Though not comparable on a core-to-core basis, TPUs take this philosophy to the next level and dedicate nearly the entire silicon area to crunching matmuls. They can do this because cores aren’t instructed in the traditional sense, but data is drawn through them more like an assembly line than a laboratory.
The architectural driver behind the TPU is the systolic array. Though reports differ on the size and arrangement of the array across TPU versions, the philosophical departure from GPU SMs is consistent.
The array is made up of MAC cells, short for multiply-accumulate, which Google describes as ALUs (arithmetic logic unit) which is a classic computing building block. The difference is that MAC cells are ALUs that don’t accept instructions, just data. They don’t have to choose between FMA, ADD, SHIFT, or any other of hundreds of possible instructions that a less specialized processor might see – they just multiply and accumulate. This saves on space by eliminating unit-level instruction caches while also essentially eliminating data caches as data flows through the array in a predetermined fashion and saves on power by pushing utilizations to the max.

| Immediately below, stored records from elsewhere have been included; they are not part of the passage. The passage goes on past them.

-- ==== Sys2Proof/Config.lean ====
section
/-! DEFINITION. The implementation parameters of 00_scope.md rule R8, each as plain data, the types they need, and the
free values: opaque constants about which nothing can be proved. -/

namespace Sys2Proof

/-- A memory: (address, byte) pairs, addresses strictly rising, no entry equal to what an unlisted address reads as
(Machine/Memory.lean). -/
abbrev Memory := List Host.Cell

/-- The fault kinds of 60_exceptions.md rule R510, in code order. -/
inductive FaultKind where
  /-- 1: `pc` in BREAKPOINTS at fetch (R504). -/
  | breakpoint
  /-- 2: SP wrapped on a push or a pop (R88, R89). -/
  | stack
  /-- 3: `MOV A,ACC` (R301). -/
  | accToA
  /-- 4: A differs from the snapshot at RETI (R526). -/
  | iretAccMismatch
  /-- 5: SP differs (R526). -/
  | iretSpMismatch
  /-- 6: PSW differs (R526). -/
  | iretPswMismatch
  /-- 7: a data pointer register differs (R526). -/
  | iretDptrMismatch
  /-- 8: a register of the current bank differs (R526). -/
  | iretBankMismatch
  /-- 9: opcode byte 0xA5 (R417). -/
  | illegalOpcode
  /-- 10: two or more devices drive the shared bus (R565). -/
  | busContention
  /-- 11: SPI FIFO overrun or underrun (R567). -/
  | spiXrun
  /-- 12: radio FIFO overrun or underrun (R567). -/
  | radioXrun
  /-- 13: I2C protocol violation (R567). -/
  | i2cError
  /-- 14: MOVX at an address where XDATA_VALID is false (R86). -/
  | xdataRange
  /-- 15: never raised (R510, 00_scope.md R5). -/
  | binaryTranslation
  /-- 16: a command to a busy resource (R566). -/
  | peripheralBusy
  deriving DecidableEq, Repr

/-- The numeric code of a fault kind (R510). -/
def FaultKind.code : FaultKind → Nat
  | .breakpoint => 1 | .stack => 2 | .accToA => 3 | .iretAccMismatch => 4 | .iretSpMismatch => 5
  | .iretPswMismatch => 6 | .iretDptrMismatch => 7 | .iretBankMismatch => 8 | .illegalOpcode => 9
  | .busContention => 10 | .spiXrun => 11 | .radioXrun => 12 | .i2cError => 13 | .xdataRange => 14
  | .binaryTranslation => 15 | .peripheralBusy => 16

/-- The faults a peripheral's handler or tick routine may raise (R510's "raised by" column, R567).
PERIPHERAL_BUSY is no handler's own: `DeviceAction.command` leads to it (R566). -/
inductive PeripheralFault where
  | spiXrun
  | radioXrun
  | i2cError
  deriving DecidableEq, Repr

/-- A Boolean function of SFR bits and peripheral-state bits, as data: the IRQ_TABLE predicates of R531. Every Boolean
function of finitely many bits is one of these (log 10). -/
inductive Cond where
  | const (b : Bool)
  /-- Bit `bit` of the SFR at address `d`. -/
  | sfrBit (d : Byte) (bit : BitVec 3)
  /-- Bit `bit` of byte `byte` of the own state of peripheral number `k`. -/
  | deviceBit (k byte : Nat) (bit : BitVec 3)
  | not (c : Cond)
  | both (c d : Cond)
  | either (c d : Cond)
  deriving DecidableEq, Repr

/-- An interrupt source, a record of IRQ_TABLE (R531). The priority in 0..3 is given by its two bits, each a predicate. -/
structure IrqSource where
  name : String
  vector : Addr
  enabled : Cond
  pending : Cond
  priorityHigh : Cond
  priorityLow : Cond
  /-- `auto_clear`: none, or the SFR address and bit that dispatch clears. -/
  autoClear : Option (Byte × BitVec 3)
  deriving DecidableEq, Repr

/-- The parameters of 00_scope.md rule R8. They are arguments of the step relation, not state of the machine (R30):
they ride in `State.cfg` because the host's `step` takes a State alone, and no operation writes them (log 1).
PERIPHERALS is the list `State.peripherals`. -/
structure Config where
  /-- CODE_SIZE is `2 ^ codeSizeLog2`: exactly the powers of two from 1 to 0x10000 (D2). -/
  codeSizeLog2 : Fin 17
  /-- CYCLES(op), the cost of each of the 256 opcode bytes (D4). -/
  cycles : List Nat
  /-- IRQ_LATENCY (D22). -/
  irqLatency : Nat
  /-- IRQ_TABLE, in tie-break order (D21). -/
  irqTable : List IrqSource
  /-- IRQ_SFRS (D19). -/
  irqSfrs : List Byte
  /-- STRICT_IRET (D23). -/
  strictIret : Bool
  /-- STACK_CHECK (D6). -/
  stackCheck : Bool
  /-- PARITY_TRACKING (D5). -/
  parityTracking : Bool
  /-- The kinds with CONTINUE(kind) false (D27). -/
  stopOn : List FaultKind
  /-- BREAKPOINTS (D28). -/
  breakpoints : List Addr
  /-- XDATA_VALID as closed address ranges (D15). -/
  xdataValid : List (Addr × Addr)
  /-- MOVX_PAGE_SFR (D14). -/
  movxPageSfr : Byte
  /-- DPL1_ADDR (D16). -/
  dpl1Addr : Byte
  /-- DPH1_ADDR (D16). -/
  dph1Addr : Byte
  /-- DPS_ADDR (D16). -/
  dpsAddr : Byte
  /-- SFR_RESET: the SFR addresses it gives a reset value for (D34). -/
  sfrReset : List (Byte × Byte)
  /-- TICK_RATE_HZ (D30). -/
  tickRateHz : Nat
  /-- BUS_IDLE_VALUE, none for UNSPEC (D32). -/
  busIdle : Option Byte
  deriving DecidableEq, Repr

/-- CODE_SIZE (R8). -/
def Config.codeSize (c : Config) : Nat := 2 ^ c.codeSizeLog2.val

/-- Which device a peripheral is. `requestTimer bit` is the test peripheral Timer(t, bit) of 95_test_vectors.md
section 0; every other device is `external id`, whose behaviour is not part of the spec (00_scope.md R5(2)). -/
inductive Device where
  | requestTimer (bit : BitVec 3)
  | external (id : Nat)
  deriving DecidableEq, Repr

/-- A self-timed operation under way (60_exceptions.md rule R566): the resource it keeps busy and its completion
Deadline. -/
structure Operation where
  resource : Nat
  wakeAt : Tick
  deriving DecidableEq, Repr

/-- A command to a resource: it starts a self-timed operation of that duration in ticks, or, while the resource is busy,
is discarded with a PERIPHERAL_BUSY record of that detail (R566). -/
structure DeviceCommand where
  resource : Nat
  duration : Nat
  detail : List Byte
  deriving DecidableEq, Repr

/-- A peripheral (60_exceptions.md rule R560). The first four fields are fixed; the others are its state: its own bytes,
its Deadlines (`wake_at` values), its self-timed operations (R566), and its side of the shared bus (R565). -/
structure Peripheral where
  /-- Which device it is. -/
  device : Device
  /-- The SFR addresses it owns. -/
  owns : List Byte
  /-- The owned registers with a documented read side effect (R563, 20_memory.md rule R93). -/
  readEffects : List Byte
  /-- The owned port-direction and port-data registers (R565). -/
  ports : List Byte
  bytes : List Byte
  deadlines : List Tick
  operations : List Operation
  outEnable : Bool
  outByte : Byte
  deriving DecidableEq, Repr

/-- What a peripheral's handler or tick routine sees. -/
structure DeviceView where
  own : Peripheral
  sfr : Memory
  bus : Byte
  ticks : Tick
  deriving DecidableEq, Repr

/-- The part of a peripheral's state that its handlers and tick routine change of themselves (R560). -/
structure DeviceState where
  bytes : List Byte
  deadlines : List Tick
  outEnable : Bool
  outByte : Byte
  deriving DecidableEq, Repr

/-- What a handler or tick routine may change (R562 to R565): its own state (none: as it is), `sfr[]` bytes, code memory
(the flash peripheral, 20_memory.md R81), `need_hw_tick` and `irq_recheck`. -/
structure DeviceChange where
  own : Option DeviceState := none
  sfrWrites : List (Byte × Byte) := []
  codeWrites : List (Addr × Byte) := []
  attention : Bool := false
  recheck : Bool := false
  deriving DecidableEq, Repr

/-- One action of a peripheral's handler or tick routine. -/
inductive DeviceAction where
  /-- Raise a peripheral fault with that detail (R567). -/
  | report (kind : PeripheralFault) (detail : List Byte)
  /-- Change something. -/
  | change (c : DeviceChange)
  /-- Give a command to a resource of its own; `starts` is what the command changes when it is accepted, and is discarded
  with it while the resource is busy (R566). -/
  | command (c : DeviceCommand) (starts : DeviceChange)
  deriving DecidableEq, Repr

/-- What a peripheral's handler or tick routine does: its actions, in the order it makes them. -/
abbrev DeviceEffect := List DeviceAction

/-- FREE VALUE: the `n`-th unconstrained draw (ANY, R509). No body: nothing can be proved of it (log 6). -/
opaque Config.freeByte : Nat → Byte

/-- FREE VALUE: the byte that external device `id` answers for SFR address `d`, a register with no documented read side
effect (R563): a function of the device's own record, the bytes of its SFRs and the bus, so that it neither changes state
nor depends on the clock (log 8, log 32). -/
opaque Config.deviceValue (id : Nat) (d : Byte) (own : Peripheral) (owned : List Byte) (bus : Byte) : Byte

/-- FREE VALUE: the read handler of external device `id` for SFR address `d`, a register with a documented read side
effect (R563): its effect and the byte the instruction sees (log 8). -/
opaque Config.deviceRead (id : Nat) (d : Byte) (v : DeviceView) : DeviceEffect × Byte

/-- FREE VALUE: the write handler of external device `id` for SFR address `d` (R563), run after the store (log 8). -/
opaque Config.deviceWrite (id : Nat) (d : Byte) (v : DeviceView) : DeviceEffect

/-- FREE VALUE: the tick routine of external device `id` (R562) (log 8). -/
opaque Config.deviceTick (id : Nat) (v : DeviceView) : DeviceEffect

end Sys2Proof
end

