-- ==== Sys2Proof/Machine/State.lean ====
section
/-! DEFINITION. The state of one unit (10_state.md rule R30) as plain data, the reasons a step can stop, and the
state after reset (10_state.md rule R70, 70_reset_and_hazards.md rules R700, R701). -/

namespace Sys2Proof.Machine

/-- A step ends in one of these when the unit can take no further cycle. No instruction's meaning answers one: the
faults of the spec are records of `State.faults` (60_exceptions.md rules R511, R534). -/
inductive Fault where
  /-- The unit is halted (R513): raised by `step`. Safe: the spec's unit takes no further cycle either. -/
  | unitHalted
  /-- The run flag is clear before a cycle (R508): raised by `step`. Safe, for the same reason. -/
  | runFlagClear
  deriving DecidableEq, Repr

/-- Why the program image loader refuses a text (70_reset_and_hazards.md rule R710). -/
inductive LoadError where
  /-- A record does not begin with a colon, or the rest is no even number of hexadecimal digits. -/
  | malformed
  /-- The byte count differs from LL + 5. -/
  | badLength
  /-- The bytes do not sum to 0 modulo 256. -/
  | badChecksum
  /-- A data byte lies at or above CODE_SIZE. -/
  | addressRange
  /-- A record type other than 0 and 1. -/
  | badType
  /-- The text ended without a type-1 record. -/
  | noEndRecord
  deriving DecidableEq, Repr

/-- What the model refuses, each where the spec says that a model refuses it. -/
inductive Refusal where
  /-- An instruction without a meaning: raised by an arm of `exec`; every arm has one. -/
  | notModelled (mnemonic : String)
  /-- `ticks` would reach 2^64 - 1 (60_exceptions.md rule R548): raised by `step`. Safe: outside the model. -/
  | clockLimit
  /-- A driver call on a unit with no synchronizer (R570): raised by the rendezvous functions. Safe. -/
  | noSynchronizer
  /-- `begin_event_at(D)` with D below the unit's `ticks` (R575). Safe: the call can never return. -/
  | deadlineInPast
  /-- A driver broke a duty of R577. Safe: it has no defined behaviour. -/
  | driverDuty
  /-- The image did not load: the launch is refused (70_reset_and_hazards.md rule R711). Safe. -/
  | loadFailed (e : LoadError)
  /-- A time conversion whose result does not fit in u64, or of frequency 0 (R541). Safe. -/
  | conversionOverflow
  deriving DecidableEq, Repr

/-- The detail of a fault record (60_exceptions.md rule R510). -/
inductive Detail where
  | none
  | overflow
  | underflow
  /-- The opcode byte or the direct address. -/
  | byte (b : Byte)
  /-- (saved, current). -/
  | pair (saved current : Byte)
  /-- (saved, current), each DPL, DPH, DPL1, DPH1, DPS. -/
  | pointers (saved current : List Byte)
  /-- A register number. -/
  | register (n : Nat)
  /-- A 16-bit address. -/
  | address (a : Addr)
  /-- The positions in PERIPHERALS of the devices that drive the bus. -/
  | drivers (ks : List Nat)
  /-- Peripheral-defined. -/
  | device (bytes : List Byte)
  deriving DecidableEq, Repr

/-- A fault record (kind, pc, detail) (60_exceptions.md rule R511). -/
structure FaultRecord where
  kind : FaultKind
  pc : Addr
  detail : Detail
  deriving DecidableEq, Repr

/-- The record of an active interrupt handler, `irq_level[k]` (10_state.md rule R48). -/
structure IrqLevel where
  priority : BitVec 2
  acc : Byte
  psw : Byte
  sp : Byte
  dpl : Byte
  dph : Byte
  dpl1 : Byte
  dph1 : Byte
  dps : Byte
  r : List Byte
  savedDelay : Int
  deriving DecidableEq, Repr

/-- The unit's side of the rendezvous (60_exceptions.md rules R570, R571). `blocked` is the program point R571
implies: the unit is inside the wait of SyncCheck. `inWindow` is the driver's program point R574 implies: begin_event has
returned and the matching end_event has not been called. -/
structure Sync where
  deadline : Tick
  waiting : Bool
  blocked : Bool
  inWindow : Bool
  deriving DecidableEq, Repr

/-- The state of one unit (10_state.md rule R30). -/
structure State where
  /-- The parameters (00_scope.md rule R8): no state of the machine, never written (log 1). -/
  cfg : Config
  /-- Internal RAM, keyed 0x00..0xFF (R31). -/
  iram : Memory
  /-- The SFR file, keyed by hardware address 0x80..0xFF: `sfr[d - 0x80]` is the byte at key `d` (R41). -/
  sfr : Memory
  /-- Code memory, keyed 0..CODE_SIZE-1 (20_memory.md R81). -/
  code : Memory
  /-- External data memory, keyed by 16-bit address (20_memory.md R86). -/
  xdata : Memory
  /-- The address of the next instruction (R35). -/
  pc : Addr
  /-- The address of the most recently fetched instruction (R36). -/
  previousPc : Addr
  /-- Remaining cycles of the in-flight instruction (R46). -/
  tickDelay : Int
  /-- The active interrupt handlers, innermost first; `irq_count` is its length (R48). -/
  irqStack : List IrqLevel
  /-- The "something changed" flag (R49). -/
  irqRecheck : Bool
  /-- The "peripheral bus needs attention" flag (60_exceptions.md R561). -/
  needHwTick : Bool
  /-- The fault log, oldest first (R50). -/
  faults : List FaultRecord
  /-- The unit takes no further cycle (R50, R513). -/
  halted : Bool
  /-- The VirtualClock (60_exceptions.md R540). -/
  ticks : Tick
  /-- PERIPHERALS with their states, in list order (60_exceptions.md R560). -/
  peripherals : List Peripheral
  /-- The shared bus byte (60_exceptions.md R565). -/
  bus : Byte
  /-- The attached synchronizer, if any (60_exceptions.md R570). -/
  sync : Option Sync
  /-- The run flag (60_exceptions.md R508). -/
  runFlag : Bool
  /-- The model's own: how many unconstrained draws were made (log 6). -/
  freeCount : Nat
  deriving DecidableEq, Repr

/-- The outcome of a meaning or a step. -/
abbrev Result := Host.Outcome State Fault Refusal

/-- A unit at the start of a run (R70, R700, R701) with parameters `c`, peripherals `devices`, code memory `image`,
and a synchronizer attached or not. -/
def State.resetOf (c : Config) (devices : List Peripheral) (attached : Bool) (image : Memory) : State where
  cfg := c
  iram := []
  sfr := resetSfrFile c
  code := image
  xdata := []
  pc := 0
  previousPc := 0
  tickDelay := 0
  irqStack := []
  irqRecheck := false
  needHwTick := false
  faults := []
  halted := false
  ticks := 0
  peripherals := devices.map resetPeripheral
  bus := c.busIdle.getD unspecByte
  sync := if attached then some ⟨0, false, false, false⟩ else none
  runFlag := true
  freeCount := 0

/-- The machine right after reset: no program loaded (erased code memory), the example parameters, no peripheral and
no synchronizer (log 1, log 11). -/
def State.reset : State := State.resetOf exampleConfig [] false []

end Sys2Proof.Machine
end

This is why TPUs can offer very high performance per watt and per dollar on machine learning, but are essentially useless outside that domain. You get extremely high throughput on the kind of linear algebra that defines neural nets which means lower power per operation and a smaller die area for a given level of ML performance. However, this comes at the price of much less flexibility than a GPU.
Google has made Gemini’s per-prompt footprint a PR point, so Gemini likely has a real advantage in energy per text call – helped by TPUs and their own tuning – but there is no transparent or quantified comparison for the training runs. Inference, at least, looks to be much more energy efficient per user interaction on TPUs.
In short, the TPUs are hyper-specialized ML chips that sacrifice flexibility for efficiency. But as AI increasingly moves to the “mass-production” phase, even small efficiency gains can prove very meaningful.